Micron Technology Inc. (NASDAQ:MU) is poised to move higher after a slight pullback. It is also another demonstration as to how important March 16 was in the market as a whole. On March 16, many issues were distributed by their Designated Market Makers. Read my article on May 8, Market Set to Head Lower.
The Block matrix below gives a reasonably clear view of both sides of the distribution cycle. On March 16, you see the distribution and shorting being conducted and on May 31, to the present you see the short covering and accumulation. It is not by accident that these blocks transacted at the highs and lows of the range. Everything on the floor of the exchange happens on purpose.

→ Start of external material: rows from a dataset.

-- ==== Sys2Proof/Tests/Slice0.lean ====
section
/-! SUPPORT. Tests of one step or one decode each, with expected results from spec/95_test_vectors.md (rows T<n>) or
from the rule cited, and for every obligation with hypotheses a witness that meets them, clause by clause, at a boundary
of its range. -/

namespace Sys2Proof.Tests

open Sys2Proof Sys2Proof.Machine

/-! ## Small states -/

/-- The reset state with some registers set. -/
def regsSet (l : List (Nibble × Byte)) : State := l.foldl (fun s p => s.setReg p.1 p.2) State.reset

/-- The reset state with `I`, some bytes of memory and some registers set. -/
def dataAt (i : Word) (bytes : List (Nat × Byte)) (l : List (Nibble × Byte)) : State :=
  { regsSet l with index := i, mem := bytes.foldl (fun m p => memWrite m p.1 p.2) [] }

/-- The reset state with an instruction word at an address and `pc` there. -/
def wordAt (a w : Word) : State := ({ State.reset with pc := a }).withFetchWord 16 w.toNat

/-- The next state of one cycle that runs the word from `s`. -/
def ran (s : State) (w : Word) : Option State :=
  match step (s.withFetchWord 16 w.toNat) with
  | .next t => some t
  | .fault _ | .refused _ => none

/-- The three values a register test looks at: a register, `VF` and `pc`. -/
def seen (x : Nibble) (o : Option State) : Option (Byte × Byte × Word) :=
  o.map (fun t => (t.reg x, t.reg 0xF, t.pc))

/-- `pc` after one cycle. -/
def pcOf (o : Option State) : Option Word := o.map (fun t => t.pc)

/-- The status after one cycle. -/
def statusOf (o : Option State) : Option Status := o.map (fun t => t.status)

/-! ## Decoding: a word of every row of R90, written out bit by bit -/

theorem test_decode_class0 :
    decode 0b0000000011100000#16 = .instr .clearScreen ∧ decode 0b0000000000000000#16 = .instr .clearScreen ∧
    decode 0b0000000100100000#16 = .instr .clearScreen ∧ decode 0b0000000011101110#16 = .instr .ret ∧
    decode 0b0000111111111110#16 = .instr .ret ∧ decode 0b0000000100100011#16 = .noOp 0x0123 := by decide

theorem test_decode_control :
    decode 0b0001001000110100#16 = .instr (.jump 0x234) ∧ decode 0b0010001000000100#16 = .instr (.call 0x204) ∧
    decode 0b1011111111111111#16 = .instr (.jumpOffset 0xFFF) ∧
    decode 0b0011001100001010#16 = .instr (.skipEqConst 0x3 0x0A) ∧
    decode 0b0100001100001010#16 = .instr (.skipNeqConst 0x3 0x0A) ∧
    decode 0b0101000100100001#16 = .instr (.skipEqReg 0x1 0x2) ∧
    decode 0b1001000100101111#16 = .instr (.skipNeqReg 0x1 0x2) := by decide

theorem test_decode_immediates :
    decode 0b0110000000001010#16 = .instr (.loadConst 0x0 0x0A) ∧
    decode 0b0111001000000001#16 = .instr (.addConst 0x2 0x01) ∧
    decode 0b1100001100001111#16 = .instr (.random 0x3 0x0F) ∧
    decode 0b1010001100000000#16 = .instr (.loadIndex 0x300) := by decide

theorem test_decode_class8 :
    decode 0b1000000100110000#16 = .instr (.loadReg 0x1 0x3) ∧ decode 0b1000000100100001#16 = .instr (.orReg 0x1 0x2) ∧
    decode 0b1000000100100010#16 = .instr (.andReg 0x1 0x2) ∧ decode 0b1000000100100011#16 = .instr (.xorReg 0x1 0x2) ∧
    decode 0b1000000000010100#16 = .instr (.addReg 0x0 0x1) ∧ decode 0b1000000000010101#16 = .instr (.sub 0x0 0x1) ∧
    decode 0b1000000100100110#16 = .instr (.shr 0x1) ∧ decode 0b1000000000010111#16 = .instr (.subn 0x0 0x1) ∧
    decode 0b1000000100101110#16 = .instr (.shl 0x1) := by decide

theorem test_decode_class8_noops :
    decode 0b1000000000001000#16 = .noOp 0x8008 ∧ decode 0b1000000000001111#16 = .noOp 0x800F := by decide

theorem test_decode_draw_and_keys :
    decode 0b1101000100100101#16 = .instr (.draw 0x1 0x2 0x5) ∧
    decode 0b1110000110011110#16 = .instr (.skipKeyPressed 0x1) ∧
    decode 0b1110000110101110#16 = .instr (.skipKeyPressed 0x1) ∧
    decode 0b1110000110100001#16 = .instr (.skipKeyNotPressed 0x1) ∧
    decode 0b1110000110100000#16 = .noOp 0xE1A0 := by decide

theorem test_decode_classF :
    decode 0b1111000100000111#16 = .instr (.loadDelay 0x1) ∧ decode 0b1111000100001010#16 = .instr (.waitKey 0x1) ∧
    decode 0b1111000100010101#16 = .instr (.setDelay 0x1) ∧ decode 0b1111000100011000#16 = .instr (.setSound 0x1) ∧
    decode 0b1111000100011110#16 = .instr (.addIndex 0x1) ∧ decode 0b1111000100101001#16 = .instr (.loadFontGlyph 0x1) ∧
    decode 0b1111101000110011#16 = .instr (.storeBcd 0xA) ∧ decode 0b1111001001010101#16 = .instr (.storeRegs 0x2) ∧
    decode 0b1111001001100101#16 = .instr (.loadRegs 0x2) := by decide
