-- ==== Sys2Proof/Machine/Lines.lean ====
section
/-! DEFINITION. Machine/Lines.lean: the code that protects HBM lines (R347): what a read of a line with errors delivers, and
the marking of pin groups. A stored error is a symbol of a line and the bits in which it differs. -/

namespace Sys2Proof.Machine

/-- Multiplication in GF(2⁸) modulo x⁸ + x⁴ + x³ + x² + 1 (R347): by the bits of b, from the highest of n down. -/
def gfMulFrom (a b : Nat) : Nat → Nat → Nat
  | 0, acc => acc
  | n + 1, acc =>
    let x := if acc ≥ 128 then Nat.xor (2 * acc) 0x11D else 2 * acc
    gfMulFrom a b n (if b.testBit n then Nat.xor x a else x)

@[inherit_doc gfMulFrom] def gfMul (a b : Nat) : Nat := gfMulFrom a b 8 0

/-- A power of α = 2. -/
def gfPow : Nat → Nat
  | 0 => 1
  | n + 1 => gfMul (gfPow n) 2

/-- The inverse of a nonzero element: its power 254. -/
def gfInv (a : Nat) : Nat :=
  let p2 := gfMul a a
  let p4 := gfMul p2 p2
  let p8 := gfMul p4 p4
  let p16 := gfMul p8 p8
  let p32 := gfMul p16 p16
  let p64 := gfMul p32 p32
  let p128 := gfMul p64 p64
  gfMul p2 (gfMul p4 (gfMul p8 (gfMul p16 (gfMul p32 (gfMul p64 p128)))))

/-- The locator of a symbol: symbol 0 is the coefficient of the highest power (log entry 23: PRESUMED). -/
def locator (sym : Nat) : Nat := gfPow (67 - sym)

/-- The syndrome of some errors at a power of α. -/
def syndrome (errs : List (Nat × Byte)) (i : Nat) : Nat :=
  errs.foldl (fun x e => Nat.xor x (gfMul e.2.toNat (gfPow ((67 - e.1) * i % 255)))) 0

/-- The error of a pin group, in its two symbols, that has a syndrome (R347), if there is one. -/
def groupError (s0 s1 s2 s3 g : Nat) : Option (Nat × Nat) :=
  let a := locator (2 * g)
  let b := locator (2 * g + 1)
  let e1 := gfMul (Nat.xor s1 (gfMul b s0)) (gfInv (Nat.xor a b))
  let e2 := Nat.xor s0 e1
  let at2 := Nat.xor (gfMul e1 (gfMul a a)) (gfMul e2 (gfMul b b))
  let at3 := Nat.xor (gfMul e1 (gfMul a (gfMul a a))) (gfMul e2 (gfMul b (gfMul b b)))
  if at2 == s2 && at3 == s3 then some (e1, e2) else none

/-- What a read of a line makes of its errors (R347): delivered with what still differs, and the group whose error it
corrected; or a detected error. -/
inductive Decoded where
  | as (diff : List (Nat × Byte)) (group : Option Nat)
  | detected
  deriving DecidableEq, Repr

/-- A correction applied to some errors. -/
def fixed (errs : List (Nat × Byte)) (sym e : Nat) : List (Nat × Byte) :=
  match errs.find? (fun x => x.1 == sym) with
  | some x => (errs.filter (fun y => y.1 != sym)) ++ (if x.2.toNat == e then [] else [(sym, BitVec.ofNat 8 (Nat.xor x.2.toNat e))])
  | none => if e == 0 then errs else errs ++ [(sym, BitVec.ofNat 8 e)]

/-- The decoding of a line (R347), with the marked pin group of its channel, if there is one. -/
def decodeLine (errs : List (Nat × Byte)) (mark : Option Nat) : Decoded :=
  match mark with
  | some g => if errs.all (fun e => e.1 / 2 == g) then .as [] none else .detected
  | none =>
    let s (i : Nat) : Nat := syndrome errs i
    if s 0 == 0 && s 1 == 0 && s 2 == 0 && s 3 == 0 then .as errs none
    else
      match (List.range 34).findSome? (fun g => (groupError (s 0) (s 1) (s 2) (s 3) g).map (fun e => (g, e))) with
      | some (g, e1, e2) => .as (fixed (fixed errs (2 * g) e1) (2 * g + 1) e2) (some g)
      | none => .detected

/-- The number of an HBM channel: die × 3 + stack + 12 × the channel of its stack. -/
def State.channelOf (s : State) (line : Nat) : Nat :=
  match dpaTarget s (64 * line) with
  | .hbm die stack => die * 3 + stack + 12 * Config.hbmChannel line
  | _ => 0

/-- One line is read (R347, R348): a corrected error of a pin group is counted, a detected one poisons the line. -/
def State.readLine (s : State) (line : Nat) : State × List (Nat × Byte) :=
  let errs := (s.hbmErr.filter (fun e => e.1 == line)).map (fun e => (e.2.1, e.2.2))
  if errs.isEmpty then (s, [])
  else
    let c := s.channelOf line
    match decodeLine errs (tget s.pinMarks c) with
    | .as diff none => (s, diff)
    | .as diff (some g) => ({ s with pinHits := s.pinHits ++ [(c, g, s.now)] }, diff)
    | .detected =>
      let units := (List.range 8).map (· + 8 * line)
      ({ s with poison := units.filter (fun u => !s.poison.contains u) ++ s.poison }, [])

/-- Bytes read at a device physical address, each with its poison (R347, R348). -/
def State.readOff (s : State) (key n : Nat) : State × List (Byte × Bool) :=
  if s.hbmErr.isEmpty || key ≥ 0xC000000000 then
    (s, (List.range n).map (fun i => (s.byte (key + i), s.poison.contains (unitOf (key + i)))))
  else
    let lines := (List.range ((key + n + 63) / 64 - key / 64)).map (· + key / 64)
    let (s, diffs) := lines.foldl (fun (a : State × List (Nat × Byte)) l =>
      let (t, d) := a.1.readLine l
      (t, a.2 ++ (d.filter (fun x => x.1 < 64)).map (fun x => (64 * l + x.1, x.2)))) (s, [])
    (s, (List.range n).map (fun i =>
      let b := (diffs.filter (fun d => d.1 == key + i)).foldl (fun b d => b ^^^ d.2) (s.byte (key + i))
      (b, s.poison.contains (unitOf (key + i)))))

/-- A number of n bytes read at a key, and whether it is poisoned (R347, R348). -/
def State.readNum (s : State) (key n : Nat) : State × Nat × Bool :=
  if s.hbmErr.isEmpty || key ≥ 0xC000000000 then (s, s.num key n, s.tainted key n)
  else
    let (t, bs) := s.readOff key n
    (t, leNat (bs.map (·.1)), bs.any (·.2))

/-- What a fetch or a walk reads at a key of 8 bytes. A poisoned line gives it a free value, as the spec does not say what it
makes of one. Log entry 23: DESIGN CHOICE. -/
def State.lineWord (s : State) (key : Nat) : Nat :=
  let r := s.readNum key 8
  if r.2.2 then (Config.freeWord (s.fresh + 8193)).toNat else r.2.1

/-- A read of 8 bytes counts for the channel of its line (R347). -/
def State.sense (s : State) (key : Nat) : State := (s.readNum key 8).1

/-- HBM_PIN_GROUP_MARK (R347): after corrections on 16 reads within 10 ms the controller marks the group failed, the first
of its channel, with an entry in every interface's log. -/
def execHbmPinGroupMark (chan pin : Nat) (s : State) : Host.Outcome State Fault Refusal :=
  .next (
    let hits := s.pinHits.filter (fun h => h.1 == chan && h.2.1 == pin && s.now - h.2.2 ≤ 2970000000)
    if (tget s.pinMarks chan).isSome || hits.length < 16 then s
    else
      let s := { s with pinMarks := tset s.pinMarks chan pin, pinHits := s.pinHits.filter (fun h => h.1 != chan) }
      let code := (Config.channelCode (chan % 12 % 3) (chan / 12)).toNat
      (List.range 64).foldl (fun s v => s.errLog v 0x0F (chan % 12 / 3) 0 0 (code * 256 + pin)) s)

end Sys2Proof.Machine
end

I believe that it is possible (but not certain) that Micron will retest the low and double bottom at or around $5.50. I also believe that a fairly significant long term capital gain position has been established by the Designated Market Maker in this issue. What this means is that he has been supplying the recent advance from the $5.25 lows by shorting and he will need to cover his short positions. I believe he does not want to disturb his trading account which he uses to maintain a fair and orderly market or his segregated investment accounts, which he trades on his own behalf. He wants to keep those accounts in tact.
On the Basis of the foregoing these are my views and observations:
I recommend establishing a long position in Micron Technologies. Open your position with only 1/4 of whatever capital you intend to commit to Micron Technologies at $5.89. Purchase the remaining 3/4 of the position at $5.42 and stop out at $5.20. Do not post your stop out. I have said it before but it is so important that at the risk of being redundant and in an abundance of caution I will say it again. It is too easy for the Designated Market Maker to cash investors out by moving the price above or below your stop out and move the price right back down or up again. In addition, when a stop out is triggered it converts into a market order and that could be disastrous if the Designated Market Maker decides to really take advantage. Remember the "Flash Crash"? I would be looking to exit the trade at an upside price target of $6.61. Do not allow this position to exceed 5% of your overall portfolio. You should seriously consider writing puts to establish your initial position. If the stock is put to you, then the premium will bring the cost basis down and if not then the premium is money in your pocket.
There is always the possibility that the trade may not work out.
There Is Never A Sure Thing (particularly on a short)
Investors must realize and recognize that there is never a sure thing. Sometimes events that have a low probability of occurring bring forth very serious consequences should they come into being. Investors must judiciously consider what the inherent practical limits are and how much they stand to gain in relation to the risks involved in establishing any position.
In addition, persistence can become desperate folly by allowing a losing position to become a viable argument for deciding on a new position. Rather, such decisions should be based on the current and soon-to-be circumstances.
Any position in which one unexpected factor has a significant impact on your portfolio is the result of poor planning. It is a fault most commonly associated with people who want to explain away their losses. SUN TZU -Art of War "Use an attack to exploit a victory, never use an attack to rescue a defeat."
If you follow the process recommended and the trade does not work, the overall loss in this model is $3,000.00. That amounts to .003 of the overall portfolio (theoretically valued at $1,000,000).
And finally, never be a brave and brainless investor because a fool and his money are soon parted.
A portfolio of $1,000,000 should position size in the following manner.
This is a trade, not an investment. Be ever vigilant.
That's it for now…. Have a nice day.
Disclosure: I have no positions in any stocks mentioned, but may initiate a long position in MU over the next 72 hours.